── RECORDS SHOWN ──

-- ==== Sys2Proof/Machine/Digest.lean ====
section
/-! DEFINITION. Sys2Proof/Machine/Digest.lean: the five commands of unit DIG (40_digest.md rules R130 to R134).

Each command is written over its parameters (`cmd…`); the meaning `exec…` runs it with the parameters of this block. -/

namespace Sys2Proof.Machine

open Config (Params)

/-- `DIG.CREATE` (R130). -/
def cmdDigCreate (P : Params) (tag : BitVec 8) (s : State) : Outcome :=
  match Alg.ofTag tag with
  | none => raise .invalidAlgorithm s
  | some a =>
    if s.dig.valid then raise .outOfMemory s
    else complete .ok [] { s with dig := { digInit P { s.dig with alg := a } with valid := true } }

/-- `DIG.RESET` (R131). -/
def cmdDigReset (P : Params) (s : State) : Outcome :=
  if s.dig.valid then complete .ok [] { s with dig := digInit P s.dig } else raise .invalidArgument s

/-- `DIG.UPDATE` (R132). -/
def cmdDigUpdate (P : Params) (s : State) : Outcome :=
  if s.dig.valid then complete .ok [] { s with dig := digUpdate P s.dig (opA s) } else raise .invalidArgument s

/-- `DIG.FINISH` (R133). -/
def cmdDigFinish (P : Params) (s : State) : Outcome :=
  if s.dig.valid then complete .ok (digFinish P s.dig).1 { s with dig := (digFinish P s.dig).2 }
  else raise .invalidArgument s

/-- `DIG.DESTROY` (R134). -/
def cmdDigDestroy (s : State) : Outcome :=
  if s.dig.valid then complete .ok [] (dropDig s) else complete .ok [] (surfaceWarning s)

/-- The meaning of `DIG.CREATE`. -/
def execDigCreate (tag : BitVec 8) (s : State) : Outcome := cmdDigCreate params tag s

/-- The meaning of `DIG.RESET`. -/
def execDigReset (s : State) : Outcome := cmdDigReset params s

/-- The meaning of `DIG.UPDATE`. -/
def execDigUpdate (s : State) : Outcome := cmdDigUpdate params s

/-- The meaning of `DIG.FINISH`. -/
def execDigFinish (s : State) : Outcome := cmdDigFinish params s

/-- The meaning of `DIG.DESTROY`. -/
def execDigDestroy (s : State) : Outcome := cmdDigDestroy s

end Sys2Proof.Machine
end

───

§ **PROBLEM TO WORK ON**
Would you retype exactly the lines above, from the line with "def cmdDigFinish (P" to the line with "if s.dig.valid then complete .ok [] (dropDig", with both end lines kept and nothing more?

§ **RESULT**
def cmdDigFinish (P : Params) (s : State) : Outcome :=
  if s.dig.valid then complete .ok (digFinish P s.dig).1 { s with dig := (digFinish P s.dig).2 }
  else raise .invalidArgument s

/-- `DIG.DESTROY` (R134). -/
def cmdDigDestroy (s : State) : Outcome :=
  if s.dig.valid then complete .ok [] (dropDig s) else complete .ok [] (surfaceWarning s)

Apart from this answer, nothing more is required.